Daenerys no es la única que ha madurado y aprendido en el camino; Arya Stark también lo ha hecho, aunque en otros términos. Ha ganado frialdad, la capacidad de ver las cosas tal y como son, despojándolas de cualquier sentido romántico, sin inocencia o lástima. Incluso exhibe templanza y sabiduría. Todo ello se evidencia cuando la chica mantiene una conversación de espontánea profundidad y filosofía con un moribundo, y se remarca en el instante concreto en el que El Perro le ahorra sufrimiento al hombre con una puñalada certera al corazón y ella ni pestañea. Solo aprende, como dejará patente poco después, al dar una estocada de Aguja allí donde se le ha enseñado, sobre el mismo cuerpo en el que acaba limpiando el doble filo de su hoja de acero, imitación continuada de su captor. La víctima es un viejo conocido que ha tenido la nefasta ocurrencia de tratar de ganarse las cien monedas de plata que ofrece la corona por la cabeza de Sandor Clegane. El personaje corre la misma suerte que su compañero e inexperto cazarrecompensas, desnucado segundos antes mientras iniciaba el ataque. Un ataque que, sin llegar a culminarse, va a dejar huella en forma de fea dentellada en el cuello de El Perro. Esto va a dar pie a una segunda escena protagonizada por la pareja Clegane – Arya, la cual tiene ya más de simbiótica que de extraña o improbable. En dicha escena, El Perro desnuda su pasado, sus traumas y sus miedos prendidos en una infancia monstruosa. Revela sus debilidades interiores y exteriores, hasta el punto de parecer una persona distinta, desconocida para el espectador. El plano elegido vuelve a responder claramente a un fin. El Perro aparece en pantalla con su perfil bueno, la quemadura de su rostro oculta, sin armadura por primera vez, herido en el cuello y con la mirada apaleada y los hombros derrotados por el recuerdo. La chica cautiva, aquella que no mucho tiempo atrás quería aplastarle el cráneo con una piedra mientras dormía, se compadece y se preocupa ahora por él, ofreciéndole sus cuidados. La pareja se deja llevar por la inercia del cambio. Nos da el convencimiento de que los enemigos fieles terminan pareciéndose, porque nada une más que el odio. Se acerca la auténtica catarsis.

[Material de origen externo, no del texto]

@[simp] theorem acknowledge_pend (w : Word) (s : State) : (acknowledge w s).pend = s.pend := rfl
@[simp] theorem acknowledge_done (w : Word) (s : State) :
    (acknowledge w s).done = if w.getLsbD 1 then false else s.done := rfl
@[simp] theorem acknowledge_err (w : Word) (s : State) :
    (acknowledge w s).err = if w.getLsbD 2 then false else s.err := rfl
@[simp] theorem acknowledge_errcode (w : Word) (s : State) :
    (acknowledge w s).errcode = if w.getLsbD 2 then 0 else s.errcode := rfl
@[simp] theorem acknowledge_gridValid (w : Word) (s : State) : (acknowledge w s).gridValid = s.gridValid := rfl
@[simp] theorem acknowledge_outValid (w : Word) (s : State) : (acknowledge w s).outValid = s.outValid := rfl
@[simp] theorem acknowledge_haz (w : Word) (s : State) :
    (acknowledge w s).haz = if w.getLsbD 10 then false else s.haz := rfl
@[simp] theorem acknowledge_inLen (w : Word) (s : State) : (acknowledge w s).inLen = s.inLen := rfl
@[simp] theorem acknowledge_width (w : Word) (s : State) : (acknowledge w s).width = s.width := rfl
@[simp] theorem acknowledge_height (w : Word) (s : State) : (acknowledge w s).height = s.height := rfl
@[simp] theorem acknowledge_outLen (w : Word) (s : State) : (acknowledge w s).outLen = s.outLen := rfl
@[simp] theorem acknowledge_outCap (w : Word) (s : State) : (acknowledge w s).outCap = s.outCap := rfl
@[simp] theorem acknowledge_tile (w : Word) (s : State) : (acknowledge w s).tile = s.tile := rfl
@[simp] theorem acknowledge_fb (w : Word) (s : State) : (acknowledge w s).fb = s.fb := rfl
@[simp] theorem acknowledge_out (w : Word) (s : State) : (acknowledge w s).out = s.out := rfl
@[simp] theorem acknowledge_draws (w : Word) (s : State) : (acknowledge w s).draws = s.draws := rfl
@[simp] theorem acknowledge_inputs (w : Word) (s : State) : (acknowledge w s).inputs = s.inputs := rfl
@[simp] theorem acknowledge_answers (w : Word) (s : State) : (acknowledge w s).answers = s.answers := rfl

@[simp] theorem storeGrid_pend (side : Nat) (s : State) : (storeGrid side s).pend = s.pend := rfl
@[simp] theorem storeGrid_done (side : Nat) (s : State) : (storeGrid side s).done = s.done := rfl
@[simp] theorem storeGrid_err (side : Nat) (s : State) : (storeGrid side s).err = s.err := rfl
@[simp] theorem storeGrid_errcode (side : Nat) (s : State) : (storeGrid side s).errcode = s.errcode := rfl
@[simp] theorem storeGrid_gridValid (side : Nat) (s : State) : (storeGrid side s).gridValid = true := rfl
@[simp] theorem storeGrid_outValid (side : Nat) (s : State) : (storeGrid side s).outValid = s.outValid := rfl
@[simp] theorem storeGrid_haz (side : Nat) (s : State) : (storeGrid side s).haz = s.haz := rfl
@[simp] theorem storeGrid_inLen (side : Nat) (s : State) : (storeGrid side s).inLen = s.inLen := rfl
@[simp] theorem storeGrid_width (side : Nat) (s : State) :
    (storeGrid side s).width = BitVec.ofNat 32 (gridPixels side) := rfl
@[simp] theorem storeGrid_height (side : Nat) (s : State) :
    (storeGrid side s).height = BitVec.ofNat 32 (gridPixels side) := rfl
@[simp] theorem storeGrid_outLen (side : Nat) (s : State) : (storeGrid side s).outLen = s.outLen := rfl
@[simp] theorem storeGrid_outCap (side : Nat) (s : State) : (storeGrid side s).outCap = s.outCap := rfl
@[simp] theorem storeGrid_tile (side : Nat) (s : State) : (storeGrid side s).tile = s.tile := rfl
@[simp] theorem storeGrid_fb (side : Nat) (s : State) :
    (storeGrid side s).fb = s.fb.storePrefix ((gridWords s.tile side).flatMap le32) := rfl
@[simp] theorem storeGrid_out (side : Nat) (s : State) : (storeGrid side s).out = s.out := rfl
@[simp] theorem storeGrid_draws (side : Nat) (s : State) : (storeGrid side s).draws = s.draws := rfl
@[simp] theorem storeGrid_inputs (side : Nat) (s : State) : (storeGrid side s).inputs = s.inputs := rfl
@[simp] theorem storeGrid_answers (side : Nat) (s : State) : (storeGrid side s).answers = s.answers := rfl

Si la infancia de Sandor Clegane fue dura, la de Tyrion no debió serlo menos. El enano fue enjuiciado y culpado por monstruo y asesino desde su mismísimo nacimiento, un parto que iba a acabar con la vida de su madre. Este hecho iba a resultar imperdonable para su hermana Cersei, quien ya cultivaba su odio siendo una cría y le hacía sufrir vejaciones a Tyrion incluso en la cuna. Él se entera de ello por boca de la Víbora Roja, tercer y último visitante que pasa por su celda en el trascurso del episodio. El príncipe de Dorne le cuenta una historia anecdótica de su niñez que pone de manifiesto los terribles y tempranos sentimientos de Cersei hacia su hermano pequeño. A Tyrion se le humedecen los ojos con lágrimas caducas pero evita el desborde, retorciendo el gesto y anudando fuerte la voluntad. Y al final del encuentro no le será más fácil contener la emoción, en este caso el alivio y la alegría. Justo antes y justo después de que Oberyn Martell pronuncie con solemnidad y determinación las palabras “Yo seré tu campeón”, el enano descubre que no hay carga más pesada que el silencio, ni nada más liviano que un suspiro, y que igualmente debe aprender a soportar el peso de ambos. Se cierra así una secuencia de diálogo magistral, tanto por guión como por emociones e interpretaciones, puesto que Peter Dinklage y Pedro Pascal están magníficos y sobrecogedores en cada instante de la conversación. Para el que escribe, el mejor diálogo de lo que llevamos de temporada y puede que el segundo mejor de toda la serie, solo por detrás de aquellas crudas confesiones que intercambiaron el rey Robert Baratheon y la reina Cersei sentados a una mesa con vino.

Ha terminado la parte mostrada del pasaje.